Duży przebieg to nie problem. Współczesne silniki, które znoszą nawet 500 tys. km
Nie każdy zakup auta z przebiegiem ponad 300 tys. km musi być błędem. Są bowiem silniki które znoszą to bez problemu, pomimo swojej dość nowoczesnej konstrukcji. Niektóre samochody można kupić bez większych obaw z jeszcze większym przebiegiem i cieszyć się wieloletnią eksploatacją.
22.03.2020 | aktual.: 22.03.2023 12:11
Zalogowani mogą więcej
Możesz zapisać ten artykuł na później. Znajdziesz go potem na swoim koncie użytkownika
Sześć silników na szóstkę. Zdały egzamin z trwałości wzorowo
Napiszmy krótki scenariusz, którego byśmy sobie życzyli. Kary za cofanie liczników odstraszają sprzedających i ci nie ingerują już w przebieg. Na rynku coraz więcej pojawia się aut z przebiegiem 300-400 tys. km. Już dzisiaj sporo takich przyjeżdża z zagranicy, choć licznik pokazuje obecnie co innego.
Znajdują się kupujący, ale pełni obaw. Kupić auto, w którym za chwilę silnik będzie do remontu, czy lepiej sobie darować i szukać czegoś droższego, ale z niższym przebiegiem? Okazuje się, że nie wszystkie w miarę współczesne silniki muszą być już zużyte, a na rynku nie brakuje takich, dla których nawet pokonanie 500 tys. km nie oznacza jeszcze remontu kapitalnego.
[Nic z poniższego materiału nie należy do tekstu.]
/-! Serving a request -/

/-- Drop the head request of a transport; a mailbox request that gets no response leaves BUSY. -/
def popRequest (d : Device) (tr : Transport) : Device :=
  { d with requests := Tab.modify [] d.requests (trKey tr) (fun l => l.drop 1) }

/-- The request at the head of its transport; on MCTP that in the message. -/
def headRequest (d : Device) (tr : Transport) (msg : List Byte) : Option JopReq :=
  match tr with
  | .mctp =>
    if d.power.aux && decide (msg.headD 0 = 0x7E) && decide (leAt msg 1 2 = odGet d 0x1000 1) && decide (35 ≤ msg.length)
    then some (parseFrame .mctp (msg.drop 3)) else none
  | _ => (Tab.get [] d.requests (trKey tr)).head?

/-- An operation: its effect, its status and the payload of its response. -/
abbrev Op := Device → JopReq → Device × Nat × List Byte

/-- Gates and execution of an admitted request. -/
def execute (run : Op) (d : Device) (r : JopReq) : Device :=
  if !powerAllows d r then conclude d d r stState []
  else if !roleAllows r then conclude d d r stRole []
  else
    let (d1, c, pl) := run d r
    conclude d d1 r c (if c = stOk then pl else [])

/-- Serve the head request of a transport where it asks for operation `op`. -/
def serve (tr : Transport) (msg : List Byte) (op : Nat) (run : Op) (d : Device) : Device :=
  match headRequest d tr msg with
  | none => d
  | some r =>
    if tr = .mctp ∧ frameBad .mctp (msg.drop 3) then sendReply d r (responseFrame none r stFrame [])
    else if r.op ≠ op then d
    else
      let d := popRequest d tr
      match vetRequest d r with
      | .drop d => if tr = .mailbox then { d with mbx := { d.mbx with busy := false } } else d
      | .again d bs => sendReply d r bs
      | .answer d c => conclude d d r c []
      | .go d role => execute run d { r with role := role }

/-! READ, WRITE, INFO (R399 to R403) -/

/-- READ. -/
def runRead : Op := fun d r =>
  let (c, row) := findRow r.index r.sub
  if c ≠ stOk then (d, c, [])
  else if row.acc = 2 ∨ row.acc = 4 ∨ row.typ = 12 then (d, stAccess, [])
  else if !r.payload.isEmpty then (d, stLength, [])
  else (d, stOk, leBytes row.size (odValue d r.index r.sub))

def execRead (tr : Transport) (msg : List Byte) (s : State) : Host.Outcome State Fault Refusal :=
  onDev (serve tr msg 0x01 runRead) s

/-- Length and range of a value for its row (Table 16-9). -/
def valueStatus (row : OdRow) (bs : List Byte) : Nat :=
  let v := leNat bs
  if row.typ = 8 ∨ row.typ = 9 then (if row.size < bs.length then stLength else stOk)
  else if bs.length ≠ row.size then stLength
  else if row.typ = 1 ∧ 1 < v then stRange
  else if row.typ ≤ 5 ∧ (v < row.lo ∨ row.hi < v) then stRange
  else stOk

/-- WRITE. -/
def runWrite : Op := fun d r =>
  let (c, row) := findRow r.index r.sub
  if c ≠ stOk then (d, c, [])
  else if row.acc = 0 ∨ row.typ = 12 then (d, stAccess, [])
  else
    let c := valueStatus row r.payload
    if c ≠ stOk then (d, c, [])
    else if 0xF000 ≤ r.index ∧ r.index ≤ 0xF0FF ∧ !d.power.testEn then (d, stState, [])
    else if mstate d = 2 ∧ moorRefuses d r.index r.sub (leNat r.payload) then (d, stState, [])
    else
      let (d1, c) := writeObject d r.auth r.role r.index r.sub (leNat r.payload)
      (d1, c, [])

def execWrite (tr : Transport) (msg : List Byte) (s : State) : Host.Outcome State Fault Refusal :=
  onDev (serve tr msg 0x02 runWrite) s

/-- INFO. -/
def runInfo : Op := fun d r =>
  let (c, row) := findRow r.index r.sub
  if c ≠ stOk then (d, c, [])
  else if !r.payload.isEmpty then (d, stLength, [])
  else (d, stOk, [BitVec.ofNat 8 row.typ, BitVec.ofNat 8 row.acc, BitVec.ofNat 8 row.cls, 0]
    ++ leBytes 4 (if row.typ = 12 then domainSize d r.index r.sub else row.size))

def execInfo (tr : Transport) (msg : List Byte) (s : State) : Host.Outcome State Fault Refusal :=
  onDev (serve tr msg 0x20 runInfo) s

/-! OPEN and CLOSE (R406) -/

/-- Sessions that a transport may hold. -/
def sessionLimit : Transport → Nat
  | .udp => 4
  | .mctp => 2
  | .mailbox => 2

/-- A session identity that is not 0 and not in use, from a drawn number upward. -/
def newSid (d : Device) (n : Nat) : U32 :=
  (((List.range 16).map (fun k => BitVec.ofNat 32 (n + k))).find? (fun s => decide (s ≠ 0) && d.sessions.all (fun x => x.sid ≠ s))).getD 1

/-- OPEN. -/
def runOpen : Op := fun d r =>
  let k := leAt r.payload 0 1
  if r.payload.length ≠ 32 then (d, stLength, [])
  else if 3 < k ∨ leAt r.payload 1 15 ≠ 0 then (d, stRange, [])
  else if !odFlag d (0x1110 + k) 3 then (d, stAuth, [])
  else if sessionLimit r.tr ≤ (d.sessions.filter (fun s => s.tr = r.tr)).length then (d, stBusy, [])
  else
    let nc := sliceBytes r.payload 16 16
    let nd := leBytes 16 (Config.drawn d.drawn).toNat
    let sid := newSid d ((Config.drawn (d.drawn + 1)).toNat % 2 ^ 32)
    let text : List Byte := [0x4A, 0x4F, 0x50, 0x53]
    let key := hmac (leBytes 32 (odGet d (0x1110 + k) 1)) (text ++ nc ++ nd ++ leBytes 4 sid.toNat)
    let ses : Session := { sid := sid, tr := r.tr, slot := k, key := key, usedAt := d.time }
    ({ d with sessions := d.sessions ++ [ses], drawn := d.drawn + 2 }, stOk, leBytes 4 sid.toNat ++ List.replicate 12 0 ++ nd)

def execOpen (tr : Transport) (msg : List Byte) (s : State) : Host.Outcome State Fault Refusal :=
  onDev (serve tr msg 0x10 runOpen) s

/-- CLOSE. -/
def runClose : Op := fun d r =>
  if (sessionOf d r.tr r.sid).isNone then (d, stAuth, [])
  else if !r.payload.isEmpty then (d, stLength, [])
  else (closeSession d r.sid, stOk, [])

def execClose (tr : Transport) (msg : List Byte) (s : State) : Host.Outcome State Fault Refusal :=
  onDev (serve tr msg 0x11 runClose) s

/-- SESSION_IDLE_TIMEOUT: 60 s without an accepted request. -/
def execSessionIdleTimeout (sid : U32) (s : State) : Host.Outcome State Fault Refusal :=
  onDev (guarded (fun d => d.sessions.any (fun x => decide (x.sid = sid) && decide (x.usedAt + 6000000000 ≤ d.time)))
    (fun d => closeSession d sid)) s

/-! Segmented transfers (R408, Table 16-12) -/

def transferOf (d : Device) (i s : Nat) : Option SegTransfer := d.transfers.find? (fun t => decide (t.index = i) && decide (t.sub = s))
def setTransfer (d : Device) (x : SegTransfer) : Device :=
  { d with transfers := d.transfers.map (fun t => if t.index = x.index ∧ t.sub = x.sub then x else t) }

/-- Largest total of a write (Table 16-12). -/
def domainLimit (d : Device) (i : Nat) : Nat :=
  match odKind i with
  | some .slot => 268435456
  | some .firmware => 33554432
  | some .snapshot => 67108864
  | some .scanData => scanBytes
  | some .queue => qEntries d (i - 0x4000) * (qBytes d (i - 0x4000) + 1)
  | _ => 0

/-- A write of IMAGE in a slot: busy slots refuse with 0x0801 (R302); a load in progress is not written over. -/
def imageStart (d : Device) (b k : Nat) : Device × Nat :=
  if slotBusy d b k then (odPut d (0x3000 + 4 * b + k) 4 0x0801, stRefused)
  else if slotState d b k = 2 ∨ slotState d b k = 3 then (d, stState)
  else (wakeBerth d b, stOk)

/-- The scan area exists from the first scan or write on (R321). -/
def scanArea (d : Device) (b : Nat) : Device × Nat :=
  let x := berthAt d b
  if bstate d b ≠ 4 then (d, stState)
  else if x.scan.allocated then (d, stOk)
  else match poolAlloc x.hbm scanBytes (0x30000 + b) with
    | none => (d, stResource)
    | some (_, h) => (modBerth d b (fun x => { x with hbm := h, scan := { x.scan with allocated := true } }), stOk)

/-- What the opening of a write asks of its object. -/
def writeStart (d : Device) (i : Nat) : Device × Nat :=
  match odKind i with
  | some .slot => imageStart d ((i - 0x3000) / 4) ((i - 0x3000) % 4)
  | some .firmware => (odPut { d with fw := { d.fw with inactiveValid := false, marked := false } } 0x1020 2 1, stOk)
  | some .scanData => scanArea d (i - 0x3020)
  | some .queue => if dataOpen d (i - 0x4000) 1 then (d, stOk) else (d, stState)
  | _ => (d, stOk)

/-- The object is a DOMAIN; its row or the status that answers the operation. -/
def domainRow (r : JopReq) : Nat × OdRow :=
  let (c, row) := findRow r.index r.sub
  if c ≠ stOk then (c, row) else if row.typ = 12 then (stOk, row) else (stAccess, row)

/-- SEG_INIT: 0 opens a read, a total a write. -/
def runSegInit : Op := fun d r =>
  let (c, row) := domainRow r
  let total := leAt r.payload 0 4
  let new : SegTransfer := { index := r.index, sub := r.sub, sid := r.sid, tr := r.tr, lastAt := d.time }
  if c ≠ stOk then (d, c, [])
  else if r.payload.length ≠ 4 then (d, stLength, [])
  else if (transferOf d r.index r.sub).isSome then (d, stBusy, [])
  else if total = 0 then
    let n := domainSize d r.index r.sub
    ({ d with transfers := d.transfers ++ [{ new with total := n }] }, stOk, leBytes 4 n)
  else if row.acc = 0 then (d, stAccess, [])
  else if domainLimit d r.index < total then (d, stRange, [])
  else if mstate d = 2 ∧ moorRefuses d r.index r.sub 1 then (d, stState, [])
  else
    let (d, c) := writeStart d r.index
    if c ≠ stOk then (d, c, []) else ({ d with transfers := d.transfers ++ [{ new with write := true, total := total }] }, stOk, [])

def execSegInit (tr : Transport) (msg : List Byte) (s : State) : Host.Outcome State Fault Refusal :=
  onDev (serve tr msg 0x03 runSegInit) s

/-- Entries of DATA bytes: a flag byte before each entry. -/
def dataEntries (eb : Nat) : Nat → List Byte → List (Nat × List Byte)
  | 0, _ => []
  | n + 1, bs => ((bs.headD 0).toNat, sliceBytes bs 1 eb) :: dataEntries eb n (bs.drop (eb + 1))

/-- The first whole item of a list of entries, and the rest. -/
def splitItem : List (Nat × List Byte) → Option (List (Nat × List Byte) × List (Nat × List Byte))
  | [] => none
  | e :: es =>
    if e.1 / 2 % 2 = 1 then some ([e], es)
    else match splitItem es with
      | none => none
      | some (it, rest) => some (e :: it, rest)

/-- Append every whole item to a host-produced HBM queue, each at once (R377); how many entries were taken, or none where one
finds no room. -/
def appendItems (q : Nat) : Nat → Device → List (Nat × List Byte) → Option (Device × Nat)
  | 0, d, _ => some (d, 0)
  | n + 1, d, es =>
    match splitItem es with
    | none => some (d, 0)
    | some (it, rest) =>
      if it.length ≤ qEntries d q - 1 - ringHeld (ringOf d q) then
        match appendItems q n (dataWrite d q (it.flatMap (·.2)) (it.any (fun e => decide (e.1 / 4 % 2 = 1)))) rest with
        | none => none
        | some (d, k) => some (d, k + it.length)
      else none

/-- Bytes of DATA arrive: whole items are appended, the rest waits for more. -/
def dataSegment (d : Device) (t : SegTransfer) (bs : List Byte) : Option (Device × List Byte) :=
  let q := t.index - 0x4000
  let step := qBytes d q + 1
  let all := t.data ++ bs
  let es := dataEntries (qBytes d q) (all.length / step) all
  match appendItems q es.length d es with
  | none => none
  | some (d, k) => some (d, all.drop (k * step))

/-- Bytes written into the scan area, in place (Table 16-12); the first ones release a hold (R316). -/
def scanSegment (d : Device) (b off : Nat) (bs : List Byte) : Device :=
  let d := if (berthAt d b).holdFrames then releaseHeld d b else d
  modBerth d b (fun x =>
    let h := (List.range 64).map (fun i => if off ≤ i ∧ i < off + bs.length then bs.getD (i - off) 0 else x.scan.header.getD i 0)
    let body := if 64 < off + bs.length then scanPut x.scan off bs else x.scan
    { x with scan := { body with allocated := true, header := h, hostWritten := true } })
Jakie modele samochodów dziś można kupić bez obaw pomimo ogromnego przebiegu? Przede wszystkim te z porządnymi silnikami. Oto lista stosunkowo popularnych, dość współczesnych jednostek, z którymi pod maską nie należy troszczyć się o przebieg. Wskazuję samochody, w których były instalowane, a także potencjalne czynności serwisowe, które trzeba będzie wykonać, by tej trwałości nie skrócić. Wybrałem silniki, które można też tanio naprawić lub ewentualnie wymienić w przypadku poważnej awarii.
Volkswagen/Audi 1.9 TDI
Silnik 1.9 TDI może w Polsce bić rekordy przebiegu pomimo tego, że wcale nie jest najtrwalszy. Jednak dobry i tani serwis oraz łatwo dostępne części zamienne pozwalają reanimować go wielokrotnie i utrzymać go w niezłej kondycji przez lata i setki tysięcy kilometrów. Ta prosta konstrukcja nie tylko cechuje się wysoką trwałością, ale także niskim zużyciem paliwa i przy mocy ponad 100 KM dobrą dynamiką, choć w kompakcie wystarczy nawet 90 KM.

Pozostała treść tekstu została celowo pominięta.